[Directions]
Find the line holding "genDev : Nat" in the entries below. Give it again exactly, along with every line after it up to and including the line holding "scratch : Mem".

(Collection entries)
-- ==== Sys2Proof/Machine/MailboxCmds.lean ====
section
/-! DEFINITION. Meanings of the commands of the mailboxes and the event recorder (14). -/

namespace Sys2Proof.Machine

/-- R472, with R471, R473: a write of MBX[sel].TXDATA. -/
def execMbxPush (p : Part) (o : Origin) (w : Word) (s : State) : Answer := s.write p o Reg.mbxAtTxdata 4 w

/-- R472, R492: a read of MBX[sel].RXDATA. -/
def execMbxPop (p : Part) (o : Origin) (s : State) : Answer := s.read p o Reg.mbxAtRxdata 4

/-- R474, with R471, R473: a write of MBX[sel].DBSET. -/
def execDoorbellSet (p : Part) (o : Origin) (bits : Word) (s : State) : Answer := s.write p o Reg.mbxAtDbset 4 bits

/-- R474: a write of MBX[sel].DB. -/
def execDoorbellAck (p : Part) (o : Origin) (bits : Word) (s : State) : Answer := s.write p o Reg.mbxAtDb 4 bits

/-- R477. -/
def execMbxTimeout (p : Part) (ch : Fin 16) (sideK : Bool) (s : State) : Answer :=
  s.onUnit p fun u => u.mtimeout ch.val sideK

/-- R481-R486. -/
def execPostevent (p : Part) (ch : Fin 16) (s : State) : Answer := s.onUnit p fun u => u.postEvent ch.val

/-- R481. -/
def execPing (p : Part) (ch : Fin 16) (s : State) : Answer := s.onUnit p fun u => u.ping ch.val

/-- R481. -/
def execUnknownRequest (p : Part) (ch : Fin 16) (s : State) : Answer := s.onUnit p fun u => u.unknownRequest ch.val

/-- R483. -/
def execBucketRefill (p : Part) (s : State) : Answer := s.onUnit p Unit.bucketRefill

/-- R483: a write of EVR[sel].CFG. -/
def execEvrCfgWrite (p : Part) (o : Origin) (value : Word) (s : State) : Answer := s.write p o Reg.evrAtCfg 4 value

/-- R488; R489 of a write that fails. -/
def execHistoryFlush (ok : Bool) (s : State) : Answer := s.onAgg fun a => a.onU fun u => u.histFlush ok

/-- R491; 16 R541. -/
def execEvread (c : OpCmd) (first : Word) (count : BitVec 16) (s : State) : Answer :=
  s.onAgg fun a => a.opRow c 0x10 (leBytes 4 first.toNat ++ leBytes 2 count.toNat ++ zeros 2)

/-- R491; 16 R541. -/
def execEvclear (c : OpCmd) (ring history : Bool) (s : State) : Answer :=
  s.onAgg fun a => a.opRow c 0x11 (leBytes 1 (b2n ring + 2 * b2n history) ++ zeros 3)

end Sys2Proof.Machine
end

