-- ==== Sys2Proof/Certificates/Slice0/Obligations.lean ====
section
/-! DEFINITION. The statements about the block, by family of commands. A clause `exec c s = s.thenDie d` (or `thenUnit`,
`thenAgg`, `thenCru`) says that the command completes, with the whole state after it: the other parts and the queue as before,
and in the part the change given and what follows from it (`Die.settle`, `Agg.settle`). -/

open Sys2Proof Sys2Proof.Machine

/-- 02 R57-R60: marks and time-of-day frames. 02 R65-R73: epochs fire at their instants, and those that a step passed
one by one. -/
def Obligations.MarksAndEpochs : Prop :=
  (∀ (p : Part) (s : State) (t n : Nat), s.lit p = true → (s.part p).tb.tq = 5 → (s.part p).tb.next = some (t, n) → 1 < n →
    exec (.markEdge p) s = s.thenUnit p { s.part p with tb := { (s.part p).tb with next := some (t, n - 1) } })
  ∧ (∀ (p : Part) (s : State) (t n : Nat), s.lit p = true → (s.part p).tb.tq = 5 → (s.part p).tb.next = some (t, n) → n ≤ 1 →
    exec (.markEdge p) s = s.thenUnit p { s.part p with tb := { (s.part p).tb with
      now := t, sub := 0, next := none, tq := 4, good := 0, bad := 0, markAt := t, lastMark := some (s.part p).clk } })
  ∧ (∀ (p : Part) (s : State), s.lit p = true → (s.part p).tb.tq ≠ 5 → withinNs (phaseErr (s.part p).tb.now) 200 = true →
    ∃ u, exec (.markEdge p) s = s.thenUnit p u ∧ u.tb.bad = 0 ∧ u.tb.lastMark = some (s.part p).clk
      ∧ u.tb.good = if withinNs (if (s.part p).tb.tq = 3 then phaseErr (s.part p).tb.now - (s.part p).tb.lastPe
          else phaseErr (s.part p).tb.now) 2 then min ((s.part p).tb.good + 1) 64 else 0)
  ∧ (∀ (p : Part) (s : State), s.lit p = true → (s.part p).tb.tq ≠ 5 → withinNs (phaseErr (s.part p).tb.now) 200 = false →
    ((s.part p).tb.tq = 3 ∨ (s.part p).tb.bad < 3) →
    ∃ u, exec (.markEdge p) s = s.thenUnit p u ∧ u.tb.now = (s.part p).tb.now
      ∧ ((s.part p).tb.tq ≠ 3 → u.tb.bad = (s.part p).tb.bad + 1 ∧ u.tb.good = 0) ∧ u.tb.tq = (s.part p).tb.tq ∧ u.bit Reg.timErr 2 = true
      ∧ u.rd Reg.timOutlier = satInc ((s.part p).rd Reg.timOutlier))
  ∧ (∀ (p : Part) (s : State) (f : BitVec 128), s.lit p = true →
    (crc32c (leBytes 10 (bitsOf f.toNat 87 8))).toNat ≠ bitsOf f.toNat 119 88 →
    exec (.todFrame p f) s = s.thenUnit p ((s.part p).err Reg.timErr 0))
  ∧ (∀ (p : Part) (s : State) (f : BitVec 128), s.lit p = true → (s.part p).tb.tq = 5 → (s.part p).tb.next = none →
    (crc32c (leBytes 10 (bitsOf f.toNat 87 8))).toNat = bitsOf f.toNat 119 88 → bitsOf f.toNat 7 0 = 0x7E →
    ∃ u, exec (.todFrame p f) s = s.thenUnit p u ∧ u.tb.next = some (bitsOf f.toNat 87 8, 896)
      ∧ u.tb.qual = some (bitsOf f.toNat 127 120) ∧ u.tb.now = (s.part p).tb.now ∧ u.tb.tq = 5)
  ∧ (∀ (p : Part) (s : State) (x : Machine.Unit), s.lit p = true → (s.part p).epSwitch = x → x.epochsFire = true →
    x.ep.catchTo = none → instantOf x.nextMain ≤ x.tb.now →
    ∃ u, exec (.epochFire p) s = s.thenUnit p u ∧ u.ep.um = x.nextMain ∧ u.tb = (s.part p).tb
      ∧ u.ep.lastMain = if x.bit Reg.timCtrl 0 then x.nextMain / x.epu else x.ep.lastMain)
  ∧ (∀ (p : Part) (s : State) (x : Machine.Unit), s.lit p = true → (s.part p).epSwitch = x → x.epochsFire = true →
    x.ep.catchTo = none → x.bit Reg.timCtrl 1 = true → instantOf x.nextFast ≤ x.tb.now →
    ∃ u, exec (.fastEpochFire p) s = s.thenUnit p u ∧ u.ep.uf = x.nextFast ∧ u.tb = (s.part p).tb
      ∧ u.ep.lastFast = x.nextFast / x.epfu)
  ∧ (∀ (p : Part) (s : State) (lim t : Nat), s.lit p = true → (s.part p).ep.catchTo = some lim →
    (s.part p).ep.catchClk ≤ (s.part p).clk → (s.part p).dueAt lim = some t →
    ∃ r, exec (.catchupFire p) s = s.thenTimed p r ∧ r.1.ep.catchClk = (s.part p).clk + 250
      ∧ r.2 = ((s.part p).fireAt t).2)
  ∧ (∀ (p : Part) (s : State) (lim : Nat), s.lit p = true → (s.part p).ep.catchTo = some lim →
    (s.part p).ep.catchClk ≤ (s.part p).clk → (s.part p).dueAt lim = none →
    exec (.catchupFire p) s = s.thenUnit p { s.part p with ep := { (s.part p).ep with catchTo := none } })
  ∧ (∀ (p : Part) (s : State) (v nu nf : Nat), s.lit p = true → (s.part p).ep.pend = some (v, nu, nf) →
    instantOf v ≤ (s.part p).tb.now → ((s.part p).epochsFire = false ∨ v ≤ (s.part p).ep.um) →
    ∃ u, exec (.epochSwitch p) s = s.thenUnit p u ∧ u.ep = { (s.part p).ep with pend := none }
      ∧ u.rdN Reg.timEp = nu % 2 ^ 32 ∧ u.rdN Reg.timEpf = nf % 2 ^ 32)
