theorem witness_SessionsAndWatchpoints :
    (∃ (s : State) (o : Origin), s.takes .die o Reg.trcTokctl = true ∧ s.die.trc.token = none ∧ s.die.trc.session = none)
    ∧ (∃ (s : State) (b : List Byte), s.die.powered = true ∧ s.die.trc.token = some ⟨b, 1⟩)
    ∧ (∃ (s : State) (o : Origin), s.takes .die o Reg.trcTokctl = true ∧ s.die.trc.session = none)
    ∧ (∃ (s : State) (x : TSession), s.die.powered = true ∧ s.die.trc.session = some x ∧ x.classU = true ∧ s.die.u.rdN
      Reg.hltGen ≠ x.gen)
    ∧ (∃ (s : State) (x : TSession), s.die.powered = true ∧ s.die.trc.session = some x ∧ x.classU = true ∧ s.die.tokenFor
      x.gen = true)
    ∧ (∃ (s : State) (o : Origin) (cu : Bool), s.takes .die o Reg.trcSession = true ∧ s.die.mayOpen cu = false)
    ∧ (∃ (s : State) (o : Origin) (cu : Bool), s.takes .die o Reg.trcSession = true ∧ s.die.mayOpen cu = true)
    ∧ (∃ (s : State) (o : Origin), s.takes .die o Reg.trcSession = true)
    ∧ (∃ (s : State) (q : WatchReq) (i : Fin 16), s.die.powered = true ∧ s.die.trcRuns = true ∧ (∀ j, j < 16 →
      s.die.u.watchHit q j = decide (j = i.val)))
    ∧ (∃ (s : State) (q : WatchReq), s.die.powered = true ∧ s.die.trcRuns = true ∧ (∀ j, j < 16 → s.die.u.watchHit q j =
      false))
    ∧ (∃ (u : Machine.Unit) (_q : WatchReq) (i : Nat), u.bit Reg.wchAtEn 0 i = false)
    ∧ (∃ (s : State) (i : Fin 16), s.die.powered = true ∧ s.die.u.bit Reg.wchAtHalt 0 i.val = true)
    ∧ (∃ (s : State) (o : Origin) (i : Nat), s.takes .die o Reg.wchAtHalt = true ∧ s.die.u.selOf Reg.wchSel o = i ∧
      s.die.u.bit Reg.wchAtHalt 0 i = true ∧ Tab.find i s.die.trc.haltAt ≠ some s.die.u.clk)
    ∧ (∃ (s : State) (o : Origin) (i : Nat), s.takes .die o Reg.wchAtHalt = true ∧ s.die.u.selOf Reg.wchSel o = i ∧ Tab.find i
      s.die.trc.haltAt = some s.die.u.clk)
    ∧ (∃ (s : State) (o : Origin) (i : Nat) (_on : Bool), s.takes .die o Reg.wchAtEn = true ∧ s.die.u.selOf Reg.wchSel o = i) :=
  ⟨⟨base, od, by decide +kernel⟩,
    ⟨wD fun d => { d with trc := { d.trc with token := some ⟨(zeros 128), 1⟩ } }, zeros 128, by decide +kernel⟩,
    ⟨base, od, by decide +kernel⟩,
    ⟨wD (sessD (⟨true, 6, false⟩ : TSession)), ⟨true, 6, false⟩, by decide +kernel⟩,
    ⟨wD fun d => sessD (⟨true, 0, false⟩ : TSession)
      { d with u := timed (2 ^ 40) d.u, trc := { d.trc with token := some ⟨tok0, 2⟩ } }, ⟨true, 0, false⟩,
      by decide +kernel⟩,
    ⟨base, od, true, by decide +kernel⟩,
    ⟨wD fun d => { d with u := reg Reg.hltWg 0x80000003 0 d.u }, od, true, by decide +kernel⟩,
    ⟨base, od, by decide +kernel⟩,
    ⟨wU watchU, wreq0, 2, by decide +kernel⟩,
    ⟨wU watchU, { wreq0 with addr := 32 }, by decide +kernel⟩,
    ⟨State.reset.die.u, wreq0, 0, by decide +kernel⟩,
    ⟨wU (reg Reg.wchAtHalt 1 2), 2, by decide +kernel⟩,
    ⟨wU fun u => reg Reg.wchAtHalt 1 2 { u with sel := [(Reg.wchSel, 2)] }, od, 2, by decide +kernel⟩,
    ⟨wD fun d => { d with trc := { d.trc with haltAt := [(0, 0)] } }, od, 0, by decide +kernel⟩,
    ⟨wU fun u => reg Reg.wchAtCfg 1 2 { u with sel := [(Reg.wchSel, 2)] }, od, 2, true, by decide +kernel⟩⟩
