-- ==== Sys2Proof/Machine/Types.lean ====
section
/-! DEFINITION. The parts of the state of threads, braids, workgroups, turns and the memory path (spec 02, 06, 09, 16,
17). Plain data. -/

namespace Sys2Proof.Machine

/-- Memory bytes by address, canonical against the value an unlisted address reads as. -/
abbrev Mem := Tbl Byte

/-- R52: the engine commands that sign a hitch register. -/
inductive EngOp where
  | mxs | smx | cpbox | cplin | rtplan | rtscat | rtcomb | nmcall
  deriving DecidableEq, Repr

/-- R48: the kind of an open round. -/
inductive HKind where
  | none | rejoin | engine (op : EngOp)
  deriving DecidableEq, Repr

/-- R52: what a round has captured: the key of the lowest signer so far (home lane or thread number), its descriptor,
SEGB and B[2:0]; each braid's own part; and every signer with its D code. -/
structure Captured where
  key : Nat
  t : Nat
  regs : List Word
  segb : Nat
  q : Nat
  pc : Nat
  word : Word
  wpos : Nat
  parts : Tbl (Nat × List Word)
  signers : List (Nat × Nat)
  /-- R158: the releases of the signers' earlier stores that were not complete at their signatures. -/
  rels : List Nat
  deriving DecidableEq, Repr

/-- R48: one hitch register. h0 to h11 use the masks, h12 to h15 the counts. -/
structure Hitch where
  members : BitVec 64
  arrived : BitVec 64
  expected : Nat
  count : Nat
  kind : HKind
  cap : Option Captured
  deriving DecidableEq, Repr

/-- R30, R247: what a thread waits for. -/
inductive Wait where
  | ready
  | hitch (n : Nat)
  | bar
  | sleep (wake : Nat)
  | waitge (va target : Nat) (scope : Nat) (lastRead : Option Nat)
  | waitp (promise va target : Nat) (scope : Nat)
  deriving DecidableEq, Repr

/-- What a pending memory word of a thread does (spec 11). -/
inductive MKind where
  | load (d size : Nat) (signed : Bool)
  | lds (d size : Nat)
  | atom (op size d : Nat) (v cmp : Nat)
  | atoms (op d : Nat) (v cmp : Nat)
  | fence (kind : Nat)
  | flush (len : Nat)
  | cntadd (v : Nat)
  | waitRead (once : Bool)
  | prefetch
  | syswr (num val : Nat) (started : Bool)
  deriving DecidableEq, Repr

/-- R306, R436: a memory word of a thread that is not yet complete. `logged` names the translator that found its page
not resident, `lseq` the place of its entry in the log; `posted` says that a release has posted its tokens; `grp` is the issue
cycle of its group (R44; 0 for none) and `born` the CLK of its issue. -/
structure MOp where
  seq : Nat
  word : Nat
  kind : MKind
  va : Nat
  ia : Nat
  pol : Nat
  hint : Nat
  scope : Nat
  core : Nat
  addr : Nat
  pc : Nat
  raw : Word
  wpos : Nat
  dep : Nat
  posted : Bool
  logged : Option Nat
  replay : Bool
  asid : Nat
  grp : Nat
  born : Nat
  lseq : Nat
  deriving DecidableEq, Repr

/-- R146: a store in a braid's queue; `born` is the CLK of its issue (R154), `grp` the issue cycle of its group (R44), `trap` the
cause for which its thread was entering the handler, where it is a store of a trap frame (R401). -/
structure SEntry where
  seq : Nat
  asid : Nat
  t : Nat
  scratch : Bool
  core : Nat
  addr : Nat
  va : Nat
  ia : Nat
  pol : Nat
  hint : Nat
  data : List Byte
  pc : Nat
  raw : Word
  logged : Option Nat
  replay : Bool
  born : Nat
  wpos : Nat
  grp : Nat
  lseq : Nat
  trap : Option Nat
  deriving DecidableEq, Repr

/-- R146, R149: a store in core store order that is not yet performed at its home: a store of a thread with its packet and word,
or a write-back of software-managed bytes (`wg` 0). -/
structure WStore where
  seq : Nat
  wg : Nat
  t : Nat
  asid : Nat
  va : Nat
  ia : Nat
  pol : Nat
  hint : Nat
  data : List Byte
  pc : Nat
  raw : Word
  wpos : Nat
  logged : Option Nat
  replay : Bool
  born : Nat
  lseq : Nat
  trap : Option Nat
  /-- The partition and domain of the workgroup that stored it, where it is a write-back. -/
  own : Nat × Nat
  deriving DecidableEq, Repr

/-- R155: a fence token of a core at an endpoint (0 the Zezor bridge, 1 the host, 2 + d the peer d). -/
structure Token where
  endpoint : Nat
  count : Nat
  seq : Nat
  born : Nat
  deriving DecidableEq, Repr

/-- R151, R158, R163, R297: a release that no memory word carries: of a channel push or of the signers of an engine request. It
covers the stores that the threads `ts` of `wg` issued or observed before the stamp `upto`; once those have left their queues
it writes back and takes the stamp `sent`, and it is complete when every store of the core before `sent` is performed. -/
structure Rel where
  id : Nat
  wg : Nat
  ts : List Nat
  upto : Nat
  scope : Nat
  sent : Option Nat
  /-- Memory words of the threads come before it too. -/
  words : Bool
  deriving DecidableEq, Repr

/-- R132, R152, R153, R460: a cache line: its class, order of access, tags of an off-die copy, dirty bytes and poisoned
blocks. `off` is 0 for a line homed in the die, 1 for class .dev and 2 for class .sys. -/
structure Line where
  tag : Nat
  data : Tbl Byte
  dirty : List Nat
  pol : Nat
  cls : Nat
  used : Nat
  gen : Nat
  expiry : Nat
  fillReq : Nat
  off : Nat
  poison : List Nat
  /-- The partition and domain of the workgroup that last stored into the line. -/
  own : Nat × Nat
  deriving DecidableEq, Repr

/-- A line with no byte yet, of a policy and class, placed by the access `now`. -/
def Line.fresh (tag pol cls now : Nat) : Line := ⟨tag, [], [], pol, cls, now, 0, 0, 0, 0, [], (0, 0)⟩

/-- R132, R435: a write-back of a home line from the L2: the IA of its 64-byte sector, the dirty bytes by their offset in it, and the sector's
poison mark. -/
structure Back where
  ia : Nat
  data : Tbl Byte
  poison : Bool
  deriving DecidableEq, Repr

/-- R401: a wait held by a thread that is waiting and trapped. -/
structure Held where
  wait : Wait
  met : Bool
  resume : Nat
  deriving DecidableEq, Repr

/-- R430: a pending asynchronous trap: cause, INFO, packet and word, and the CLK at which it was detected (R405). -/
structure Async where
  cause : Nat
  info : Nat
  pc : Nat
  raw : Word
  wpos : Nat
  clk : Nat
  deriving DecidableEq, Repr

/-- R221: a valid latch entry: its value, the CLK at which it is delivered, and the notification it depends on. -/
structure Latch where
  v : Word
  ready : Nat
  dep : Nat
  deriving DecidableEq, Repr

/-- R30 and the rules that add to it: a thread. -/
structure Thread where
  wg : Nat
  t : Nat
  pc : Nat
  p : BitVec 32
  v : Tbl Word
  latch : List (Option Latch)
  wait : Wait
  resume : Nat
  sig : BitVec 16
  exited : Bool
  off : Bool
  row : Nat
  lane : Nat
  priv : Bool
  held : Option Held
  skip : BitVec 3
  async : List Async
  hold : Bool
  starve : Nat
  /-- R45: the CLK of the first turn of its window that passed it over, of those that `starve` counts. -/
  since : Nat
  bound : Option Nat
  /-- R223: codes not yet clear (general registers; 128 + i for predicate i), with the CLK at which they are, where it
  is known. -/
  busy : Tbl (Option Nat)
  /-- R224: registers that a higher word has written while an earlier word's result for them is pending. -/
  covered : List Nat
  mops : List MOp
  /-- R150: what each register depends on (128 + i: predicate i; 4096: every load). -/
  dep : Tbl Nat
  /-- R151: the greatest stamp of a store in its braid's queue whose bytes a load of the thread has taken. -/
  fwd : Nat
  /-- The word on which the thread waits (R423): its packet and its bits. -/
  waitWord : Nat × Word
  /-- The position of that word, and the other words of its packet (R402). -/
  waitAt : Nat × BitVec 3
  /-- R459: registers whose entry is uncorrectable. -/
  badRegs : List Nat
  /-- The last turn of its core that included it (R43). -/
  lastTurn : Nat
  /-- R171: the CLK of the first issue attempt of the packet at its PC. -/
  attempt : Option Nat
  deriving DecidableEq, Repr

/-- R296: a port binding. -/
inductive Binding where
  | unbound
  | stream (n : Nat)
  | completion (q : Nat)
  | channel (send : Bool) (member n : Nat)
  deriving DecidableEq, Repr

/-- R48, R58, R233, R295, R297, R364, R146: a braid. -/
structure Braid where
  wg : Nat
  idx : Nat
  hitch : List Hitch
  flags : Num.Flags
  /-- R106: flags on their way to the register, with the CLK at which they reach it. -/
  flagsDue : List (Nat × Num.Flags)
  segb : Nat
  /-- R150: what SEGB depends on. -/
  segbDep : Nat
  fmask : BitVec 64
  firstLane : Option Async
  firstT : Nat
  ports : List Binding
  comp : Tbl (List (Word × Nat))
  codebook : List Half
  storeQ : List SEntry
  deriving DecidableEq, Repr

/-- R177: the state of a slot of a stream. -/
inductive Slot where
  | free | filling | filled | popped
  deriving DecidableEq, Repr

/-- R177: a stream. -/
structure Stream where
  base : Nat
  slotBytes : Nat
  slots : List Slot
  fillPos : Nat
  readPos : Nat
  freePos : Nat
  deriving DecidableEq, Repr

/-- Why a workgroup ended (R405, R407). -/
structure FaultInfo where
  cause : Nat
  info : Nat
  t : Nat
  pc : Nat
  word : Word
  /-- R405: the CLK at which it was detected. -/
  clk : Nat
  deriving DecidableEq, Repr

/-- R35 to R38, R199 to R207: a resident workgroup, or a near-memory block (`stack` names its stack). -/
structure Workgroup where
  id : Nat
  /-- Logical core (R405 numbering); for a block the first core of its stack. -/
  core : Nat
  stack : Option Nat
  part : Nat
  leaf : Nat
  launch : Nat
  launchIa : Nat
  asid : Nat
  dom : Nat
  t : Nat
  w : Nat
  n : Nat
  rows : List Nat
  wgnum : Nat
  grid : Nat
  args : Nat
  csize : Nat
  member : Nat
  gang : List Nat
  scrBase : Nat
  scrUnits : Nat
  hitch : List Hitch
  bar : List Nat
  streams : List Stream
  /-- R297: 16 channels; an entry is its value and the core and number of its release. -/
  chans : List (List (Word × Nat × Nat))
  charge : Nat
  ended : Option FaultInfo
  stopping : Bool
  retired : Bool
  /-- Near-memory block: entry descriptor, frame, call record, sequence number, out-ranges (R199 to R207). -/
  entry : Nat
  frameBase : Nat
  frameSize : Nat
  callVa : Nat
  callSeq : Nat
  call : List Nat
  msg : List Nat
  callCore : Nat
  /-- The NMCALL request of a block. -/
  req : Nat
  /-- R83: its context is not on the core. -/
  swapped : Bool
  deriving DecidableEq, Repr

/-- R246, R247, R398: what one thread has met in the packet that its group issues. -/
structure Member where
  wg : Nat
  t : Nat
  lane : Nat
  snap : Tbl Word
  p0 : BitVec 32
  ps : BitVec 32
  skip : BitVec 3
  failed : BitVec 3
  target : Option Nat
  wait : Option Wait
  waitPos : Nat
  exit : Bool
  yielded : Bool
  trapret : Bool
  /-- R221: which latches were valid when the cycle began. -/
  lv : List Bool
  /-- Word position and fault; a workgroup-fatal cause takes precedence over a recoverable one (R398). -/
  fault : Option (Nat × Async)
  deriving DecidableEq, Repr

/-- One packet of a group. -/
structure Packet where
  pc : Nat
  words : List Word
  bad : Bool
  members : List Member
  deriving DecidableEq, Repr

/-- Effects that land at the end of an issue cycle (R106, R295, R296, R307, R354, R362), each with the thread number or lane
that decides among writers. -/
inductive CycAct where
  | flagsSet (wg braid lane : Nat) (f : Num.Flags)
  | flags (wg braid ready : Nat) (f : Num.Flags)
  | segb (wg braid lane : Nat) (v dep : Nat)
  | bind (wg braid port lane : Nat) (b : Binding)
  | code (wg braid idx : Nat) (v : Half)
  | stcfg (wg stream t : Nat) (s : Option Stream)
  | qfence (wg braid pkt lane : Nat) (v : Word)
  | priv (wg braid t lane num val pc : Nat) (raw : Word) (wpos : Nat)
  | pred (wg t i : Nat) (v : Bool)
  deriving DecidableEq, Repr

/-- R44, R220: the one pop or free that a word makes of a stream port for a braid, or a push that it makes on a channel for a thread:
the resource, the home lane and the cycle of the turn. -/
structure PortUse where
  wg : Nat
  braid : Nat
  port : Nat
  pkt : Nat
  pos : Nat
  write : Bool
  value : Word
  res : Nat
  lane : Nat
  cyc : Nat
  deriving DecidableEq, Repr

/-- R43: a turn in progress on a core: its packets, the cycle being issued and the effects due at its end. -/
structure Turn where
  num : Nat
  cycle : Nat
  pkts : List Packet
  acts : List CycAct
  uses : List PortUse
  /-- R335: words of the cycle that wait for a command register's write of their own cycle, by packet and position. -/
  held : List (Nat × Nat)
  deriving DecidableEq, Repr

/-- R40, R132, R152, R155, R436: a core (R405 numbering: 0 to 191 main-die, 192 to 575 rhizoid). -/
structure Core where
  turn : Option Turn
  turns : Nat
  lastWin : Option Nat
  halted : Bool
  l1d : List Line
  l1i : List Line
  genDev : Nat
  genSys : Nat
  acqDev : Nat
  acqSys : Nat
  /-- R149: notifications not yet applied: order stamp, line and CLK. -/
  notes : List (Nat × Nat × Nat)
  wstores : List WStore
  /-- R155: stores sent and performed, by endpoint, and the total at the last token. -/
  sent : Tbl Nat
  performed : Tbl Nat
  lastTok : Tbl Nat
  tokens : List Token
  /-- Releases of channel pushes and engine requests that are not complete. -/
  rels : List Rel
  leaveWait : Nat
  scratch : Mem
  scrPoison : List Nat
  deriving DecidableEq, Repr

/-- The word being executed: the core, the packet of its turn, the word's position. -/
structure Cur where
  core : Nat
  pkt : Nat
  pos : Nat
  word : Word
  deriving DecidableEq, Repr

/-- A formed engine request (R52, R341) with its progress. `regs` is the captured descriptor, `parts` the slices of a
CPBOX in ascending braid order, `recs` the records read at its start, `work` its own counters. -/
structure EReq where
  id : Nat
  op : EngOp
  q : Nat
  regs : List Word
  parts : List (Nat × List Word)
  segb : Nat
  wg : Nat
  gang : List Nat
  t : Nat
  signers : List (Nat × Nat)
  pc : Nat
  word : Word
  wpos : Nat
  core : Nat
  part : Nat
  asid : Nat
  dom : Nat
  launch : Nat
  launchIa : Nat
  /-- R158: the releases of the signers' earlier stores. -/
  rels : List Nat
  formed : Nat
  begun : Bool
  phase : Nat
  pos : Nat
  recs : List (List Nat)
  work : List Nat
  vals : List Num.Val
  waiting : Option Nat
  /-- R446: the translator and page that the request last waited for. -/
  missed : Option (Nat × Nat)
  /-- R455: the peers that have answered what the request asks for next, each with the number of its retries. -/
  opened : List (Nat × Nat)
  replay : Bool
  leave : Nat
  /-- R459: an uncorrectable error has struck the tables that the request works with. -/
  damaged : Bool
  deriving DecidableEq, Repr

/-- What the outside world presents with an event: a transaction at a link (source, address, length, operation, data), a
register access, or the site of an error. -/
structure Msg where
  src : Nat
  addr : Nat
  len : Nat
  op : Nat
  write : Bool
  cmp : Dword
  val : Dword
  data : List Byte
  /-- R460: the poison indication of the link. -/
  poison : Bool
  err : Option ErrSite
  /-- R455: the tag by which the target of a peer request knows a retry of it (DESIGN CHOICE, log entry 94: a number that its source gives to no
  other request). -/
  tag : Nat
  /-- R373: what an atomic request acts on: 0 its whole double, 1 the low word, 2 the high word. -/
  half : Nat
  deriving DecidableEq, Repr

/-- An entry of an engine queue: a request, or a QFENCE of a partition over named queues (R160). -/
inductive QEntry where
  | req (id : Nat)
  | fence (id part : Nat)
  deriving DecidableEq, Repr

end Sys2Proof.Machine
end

[Written answer]
  genDev : Nat
  genSys : Nat
  acqDev : Nat
  acqSys : Nat
  /-- R149: notifications not yet applied: order stamp, line and CLK. -/
  notes : List (Nat × Nat × Nat)
  wstores : List WStore
  /-- R155: stores sent and performed, by endpoint, and the total at the last token. -/
  sent : Tbl Nat
  performed : Tbl Nat
  lastTok : Tbl Nat
  tokens : List Token
  /-- Releases of channel pushes and engine requests that are not complete. -/
  rels : List Rel
  leaveWait : Nat
  scratch : Mem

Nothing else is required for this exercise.